It's not 'colorfast'. It will leak little bits of color into the water. However, the item will still keep enough color to look good. be careful what else you wash with it, I guess. Dying method counts a lot. You can't just dump something into water with food color. I pre-treat the item with vinegar, then take the item out of the vinegar-water, add the color to the water, then put the item back in. I do this all in a crock pot. When I have added the color, then I turn on the crock pot, let it get VERY hot and stay hot for, oh, probably 20 minutes or so, then turn off the crock pot and let it cool all night.

The hat that I hand-painted with food color has not noticeably lost any color over the last year and more. I did the hat first, because hats are subject to sunlight more than other things. Of course, you can't just abandon the thing in the yard for months....


----------



## hotzcatz (Oct 16, 2007)

I dunno, she just brought them to me. She is a "snow bird" and spends half her time in Maine and half in Hawaii and she was all excited and brought me lichens. I still haven't put them in ammonia yet. :ashamed: There is something written on the package "Uintrilicaria mumulata Rock Tripe" The writing is hard to decipher, it could be much different than it looks. There's probably a half cup to three quarters of a cup if they were all squishes into powder. 

There's lichens that grow on coconut trees around here which also make pink/lavender/blue dye. Does the specific type of lichen make a difference or do all lichens make the same colors?

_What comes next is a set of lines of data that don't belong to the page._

theorem Ready.rxInv_iff {cap : Option Nat} (h : Ready n s) :
    rxInv cap (s.rx n) ↔ Settled (s.rx n).rxbuf ∧ overCap cap (s.rx n).rxbuf = false := by
  rw [h.rx_eq, rxInv_idle]

theorem rxInv.of_feeding {cap : Option Nat} {x : Reassembler} {f : Feed} (h : rxInv cap x) (hf : x.feed = some f) :
    passInv x.rxbuf (some f) ∧ overCap cap (drain x.rxbuf).2 = false := by
  have hx : x = { fault := false, rxbuf := x.rxbuf, feed := some f } := by
    rw [← h.not_fault hf, ← hf]
  rw [hx] at h
  exact rxInv_feeding.mp h

/-- Every effect on a Reassembler keeps its invariant. -/
theorem RxEffect.keeps_rxInv (he : RxEffect n c s t) (hi : rxInv s.cfg.bufCap (s.rx n)) :
    rxInv s.cfg.bufCap (t.rx n) := by
  cases he with
  | faultAgain => exact hi
  | overflow hr hc =>
    rw [State.takeOverflow_rx_same]
    exact rxInv_faulted hc
  | fed hr hb =>
    obtain ⟨hs, hl⟩ := hr.rxInv_iff.mp hi
    have hleft := drain_left_settled ((s.rx n).rxbuf ++ c)
    rw [feedBuf_drain hs hb] at hleft
    simp only [State.deliver_rx, State.setBuf_rx_same, hr.1, hr.2]
    exact rxInv_idle.mpr ⟨hleft, feedBuf_fits hl hb⟩
  | @appended out hr hb =>
    obtain ⟨hs, hl⟩ := hr.rxInv_iff.mp hi
    obtain ⟨rs, left⟩ := out
    simp only [State.setFeed_rx_same, State.setBuf_rx_same, hr.1]
    refine rxInv_feeding.mpr ⟨⟨Nat.zero_le _, by simp⟩, ?_⟩
    rw [feedBuf_drain hs hb]
    exact feedBuf_fits hl hb
  | held hr hc hb ho =>
    obtain ⟨hs, -⟩ := hr.rxInv_iff.mp hi
    simp only [State.deliver_rx, State.setBuf_rx_same, hr.1, hr.2]
    subst hc
    exact rxInv_idle.mpr ⟨hs.concat hb, ho⟩
  | collected hr =>
    simp only [State.deliver_rx, State.setBuf_rx_same, hr.1, hr.2]
    exact rxInv_fresh
  | @moved f p q _ hf hp hm =>
    obtain ⟨results, pass⟩ := f
    subst hp
    obtain ⟨hpass, hl⟩ := hi.of_feeding hf
    simp only [State.setPass_rx_same, hi.not_fault hf]
    exact rxInv_feeding.mpr ⟨hm.keeps_passInv hpass, hl⟩
  | @extracted f i j _ hf hp =>
    obtain ⟨results, pass⟩ := f
    subst hp
    obtain ⟨⟨hs, he⟩, hl⟩ := hi.of_feeding hf
    have hx := extract_found hs he
    obtain ⟨g, u, -, -, hu, hframe⟩ := extract_some hx
    rw [drain_eq, hx] at hl
    simp only [State.setPass_rx_same, State.setBuf_rx_same, hi.not_fault hf]
    rw [hframe, interior_frame]
    exact rxInv_feeding.mpr ⟨⟨[], rfl, hu, rfl⟩, hl⟩
  | emitted _ hf =>
    obtain ⟨-, hl⟩ := hi.of_feeding hf
    simp only [State.emitResult_rx_same, hi.not_fault hf]
    exact rxInv_feeding.mpr ⟨⟨Nat.zero_le _, by simp⟩, hl⟩
  | @returned f _ hf hp =>
    obtain ⟨results, pass⟩ := f
    subst hp
    obtain ⟨(hs : Settled _), hl⟩ := hi.of_feeding hf
    rw [drain_settled hs] at hl
    simp only [State.deliver_rx, State.setFeed_rx_same, hi.not_fault hf]
    exact rxInv_idle.mpr ⟨hs, hl⟩

theorem RxEffect.keeps_blockInv (he : RxEffect n c s t) (hb : BlockInv s) : BlockInv t := by
  obtain ⟨hwf, hrx⟩ := hb
  refine ⟨he.keeps_bankWf hwf, fun m => ?_⟩
  rw [he.cfg_eq]
  by_cases hm : m = n
  · subst hm
    exact he.keeps_rxInv (hrx m)
  · rw [he.rx_other hm]
    exact hrx m

theorem BlockInv.construct (hb : BlockInv s) (n : RxId) : BlockInv (s.construct n) := by
  obtain ⟨hwf, hrx⟩ := hb
  refine ⟨State.setRx_bankWf _ _ hwf, fun m => ?_⟩
  by_cases hm : m = n
  · subst hm
    rw [State.construct_rx_same]
    exact rxInv_fresh
  · rw [State.construct_rx_other _ _ hm]
    exact hrx m

theorem exec_keeps_blockInv {i : Instr} (h : exec i s = .next t) (hb : BlockInv s) : BlockInv t := by
  rcases exec_cases h with ⟨-, l, o, rfl⟩ | ⟨n, -, ⟨-, he⟩ | ⟨-, rfl | he⟩⟩
  · exact hb
  · exact he.keeps_blockInv hb
  · exact hb.construct n
  · exact he.keeps_blockInv (hb.construct n)

end

/-- Settles O53: a step runs at most one instruction, and each keeps the invariant, whatever its effect. -/
theorem invariantKept : Obligations.InvariantKept := by
  intro s t hb h
  rcases step_next h with rfl | ⟨i, q, hi⟩
  · exact hb
  · exact exec_keeps_blockInv hi hb

/-- Settles O52: after reset no Reassembler is listed, and one just constructed meets its invariant. -/
theorem invariantAtReset : Obligations.InvariantAtReset := by
  refine ⟨rfl, fun n => ?_⟩
  rw [State.reset_rx]
  exact rxInv_fresh

/-- Settles O6: an unlisted Reassembler is just constructed. -/
theorem resetValues : Obligations.ResetValues :=
  ⟨State.reset_rx, rfl, rfl, rfl⟩

end Sys2Proof.Machine
end

section
/-!
SUPPORT. What holds of every instruction: the other Reassemblers, the buffer as a queue, and FAULT.
-/

namespace Sys2Proof.Machine

section
variable {n : RxId} {c : List Byte} {s t : State}

/-- An effect that leaves no fault leaves the end of the old buffer and what came in. -/
theorem RxEffect.rxbuf_suffix (h : RxEffect n c s t) (hf : (t.rx n).fault = false) :
    (t.rx n).rxbuf <:+ (s.rx n).rxbuf ++ c := by
  cases h with
  | faultAgain hs => rw [State.deliver_rx, hs] at hf; cases hf
  | overflow => rw [State.takeOverflow_rx_same] at hf; cases hf
  | fed _ hb => simpa using feedBuf_suffix hb
  | appended | held => simp
  | collected => simp
  | moved hc | emitted hc | returned hc => simp [hc]
  | extracted hc => simpa [hc, removeThrough] using List.drop_suffix _ _

/-- No effect clears FAULT. -/
theorem RxEffect.keeps_fault (h : RxEffect n c s t) (hf : (s.rx n).fault = true) : (t.rx n).fault = true := by
  cases h with
  | overflow => simp
  | faultAgain | fed | appended | held | collected | moved | extracted | emitted | returned => simpa using hf

/-- FAULT newly set is BufferOverflow, under a finite BUF_CAP, and it is what was handed over. -/
theorem RxEffect.fault_set (h : RxEffect n c s t) (hs : (s.rx n).fault = false) (ht : (t.rx n).fault = true) :
    s.cfg.bufCap ≠ none ∧ t.rxOut = s.rxOut ++ [{ rx := n, reply := .bufferOverflow }] := by
  cases h with
  | overflow _ hc => exact ⟨hc, by simp⟩
  | faultAgain | fed | appended | held | collected | moved | extracted | emitted | returned => simp [hs] at ht

/-- An instruction leaves every Reassembler alone but the one it acts on. -/
theorem exec_rx_other {i : Instr} (h : exec i s = .next t) {m : RxId} (hm : i.target ≠ some m) :
    t.rx m = s.rx m := by
  rcases exec_cases h with ⟨-, l, o, rfl⟩ | ⟨n, hi, he⟩
  · rfl
  · have hne : m ≠ n := fun e => hm (by rw [hi, e])
    rcases he with ⟨-, he⟩ | ⟨-, rfl | he⟩
    · exact he.rx_other hne
    · exact State.construct_rx_other _ _ hne
    · rw [he.rx_other hne, State.construct_rx_other _ _ hne]

end

/-- Settles O47: the effects on a Reassembler, its construction and the Encoder's writes leave the others alone. -/
theorem reassemblersIsolated : Obligations.ReassemblersIsolated := by
  intro i s t h m hm
  have hrx := exec_rx_other h hm
  exact ⟨hrx, fun a => by rw [hrx]⟩

/-- Settles O49: what an effect leaves is the end of the old buffer and what came in. -/
theorem bufferDiscipline : Obligations.BufferDiscipline := by
  intro i s t n h hi hc hf
  exact ⟨_, Nat.sub_le _ _, List.suffix_iff_eq_drop.mp ((exec_effect h hi hc).rxbuf_suffix hf)⟩

/-- Settles O51: no effect clears FAULT, and the one that sets it is BufferOverflow; a Reassembler just constructed is
not faulted. -/
theorem faultOnlyByOverflow : Obligations.FaultOnlyByOverflow := by
  intro i s t n h
  by_cases hi : i.target = some n
  · by_cases hc : constructs i n
    · refine ⟨fun _ hn => absurd hc hn, fun _ ht => ⟨hi, ?_⟩⟩
      rcases exec_constructs h hc with rfl | he
      · simp [Reassembler.fresh] at ht
      · exact he.fault_set (by simp [Reassembler.fresh]) ht
    · have he := exec_effect h hi hc
      exact ⟨fun hs _ => he.keeps_fault hs, fun hs ht => ⟨hi, he.fault_set hs ht⟩⟩
  · rw [exec_rx_other h hi]
    exact ⟨fun hs _ => hs, fun hs ht => by rw [hs] at ht; cases ht⟩

/-! ### The order of the steps -/

theorem whenFeeding_none {n : RxId} {s : State} (h : (s.rx n).feed = none) (go : Feed → Result) :
    whenFeeding n s go = .refused .noFeedInProgress := by
  simp [whenFeeding, h]

/-- Settles O35: with no FEED in progress the guard of the later steps refuses; with one, the step's own place does. -/
theorem stepsOutOfOrderRefused : Obligations.StepsOutOfOrderRefused := by
  intro n s
  constructor
  · intro h i hi
    simp only [laterSteps, List.mem_cons, List.not_mem_nil, or_false] at hi
    rcases hi with rfl | rfl | rfl | rfl | rfl | rfl | rfl <;> exact whenFeeding_none h _
  · intro f hf
    refine ⟨fun hp => ?_, fun hp => ?_, fun hp => ?_, fun hp => ?_, fun hp => ?_, fun hp => ?_, fun hp => ?_⟩
    all_goals
      refine (whenFeeding_some hf _).trans ?_
      split
      · exact absurd ‹_› (by apply hp)
      · rfl

end Sys2Proof.Machine
end

section
/-!
SUPPORT. What has no meaning on a Reassembler with a FEED in progress: an operation that overlaps it, and a read outside
RXBUF.
-/

namespace Sys2Proof.Machine

section
variable {n : RxId} {s : State}

theorem whenIdle_feeding {f : Feed} (hn : (s.rx n).fault = false) (hf : (s.rx n).feed = some f) (go : Result) :
    whenIdle n s go = .refused .overlappingFeed := by
  simp [whenIdle, hn, hf]

theorem lookAt_outside {pos : Nat} (h : (s.rx n).rxbuf.length ≤ pos) (go : Byte → Result) :
    lookAt n pos s go = .fault (.noSuchAddress n pos) := by
  simp [lookAt, readByte, h]

end

/-- Settles O19: each of these rows goes through the guard of an idle Reassembler; the byte-class rows look at their
operand before it. -/
theorem overlapRefused : Obligations.OverlapRefused := by
  intro n s f hn hf i hi
  have hguard := whenIdle_feeding hn hf
  rcases hi with ⟨c, rfl⟩ | ⟨c, rfl⟩ | ⟨b, hb, rfl⟩ | rfl | ⟨b, hb, rfl⟩ | rfl
  · exact hguard _
  · exact hguard _
  · exact (if_neg hb).trans (hguard _)
  · exact hguard _
  · exact (if_neg hb).trans (hguard _)
  · exact hguard _

/-- Settles O38: the scan rows look at the byte through `lookAt`; the byte-class rows look at their operand before it. -/
theorem noReadOutsideBuffer : Obligations.NoReadOutsideBuffer := by
  intro n s rs pos first hpos
  have hlook := lookAt_outside hpos
  refine ⟨fun hf => ⟨?_, fun b hb => ?_⟩, fun hf => ⟨?_, fun b hb => ?_⟩⟩
  · exact (whenFeeding_some hf _).trans (hlook _)
  · exact (if_neg hb).trans ((whenFeeding_some hf _).trans (hlook _))
  · exact (whenFeeding_some hf _).trans (hlook _)
  · exact (if_neg hb).trans ((whenFeeding_some hf _).trans (hlook _))

end Sys2Proof.Machine
end

section
/-!
SUPPORT. Packets (R61 to R64, R75): the interior of a packet is exactly a sequence of canonical symbols, where each marker
stands in it, and what FEED of a packet gives.
-/

namespace Sys2Proof.Machine

/-! ### The interior of a packet -/

theorem stuff1_of_data {d : Byte} (hs : d ≠ START) (he : d ≠ END) (hx : d ≠ ESCAPE) : stuff1 d = [d] := by
  simp [stuff1, special, hs, he, hx]

theorem stuff1_complement {c : Byte} (hc : c = 0xFE ∨ c = 0xE5 ∨ c = 0xE4) : stuff1 (~~~c) = [ESCAPE, c] := by
  rcases hc with rfl | rfl | rfl <;> decide

theorem complement_of_special {d : Byte} (h : special d = true) : ~~~d = 0xFE ∨ ~~~d = 0xE5 ∨ ~~~d = 0xE4 := by
  revert d
  decide

theorem canonicalSymbols_stuff (p : List Byte) : CanonicalSymbols (p.flatMap stuff1) p := by
  induction p with
  | nil => exact .nil
  | cons d p ih =>
    rw [List.flatMap_cons]
    by_cases hd : special d = true
    · have hpair : CanonicalSymbols (ESCAPE :: ~~~d :: p.flatMap stuff1) (~~~(~~~d) :: p) :=
        .pair (complement_of_special hd) ih
      rw [BitVec.not_not] at hpair
      rwa [stuff1, if_pos hd]
    · obtain ⟨⟨hs, he⟩, hx⟩ : (d ≠ START ∧ d ≠ END) ∧ d ≠ ESCAPE := by simpa [special] using hd
      rw [stuff1_of_data hs he hx]
      exact .data hs he hx ih

/-- The canonical symbols of a payload are what the Encoder makes of it (R62, R75). -/
theorem canonicalSymbols_iff {u p : List Byte} : CanonicalSymbols u p ↔ u = p.flatMap stuff1 := by
  constructor
  · intro h
    induction h with
    | nil => rfl
    | data hs he hx _ ih => rw [List.flatMap_cons, stuff1_of_data hs he hx, ih]; rfl
    | pair hc _ ih => rw [List.flatMap_cons, stuff1_complement hc, ih]; rfl
  · rintro rfl
    exact canonicalSymbols_stuff p

section
variable {u p p' : List Byte}

theorem CanonicalSymbols.symbols (h : CanonicalSymbols u p) : Symbols u p := by
  induction h with
  | nil => exact .nil
  | data _ _ hx _ ih => exact .literal hx ih
  | pair _ _ ih => exact .pair ih

/-- No payload but one unescapes from the same interior. -/
theorem Symbols.payload_unique (h : Symbols u p) (h' : Symbols u p') : p = p' := by
  have hf := unescFold_symbols h
  rw [unescFold_symbols h'] at hf
  exact (congrArg Prod.fst hf).symm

I guess I really aughta go get some ammonia and put them in a jar. She went to a lot of trouble to collect 'em, no doubt. Do you think they'll work on angora yarn? There's some white bunnies out there lined up for haircuts soon.



SvenskaFlicka said:


> Hotzcatz, how are you so lucky as to get orchil lichens for dye?!? I've been wanting some for Viking things for about two years now!
> 
> I guess I just need to get up to the northwoods of Minnesota here and find some of my own. WIHH, are there any lichens on your property? :whistlin:


----------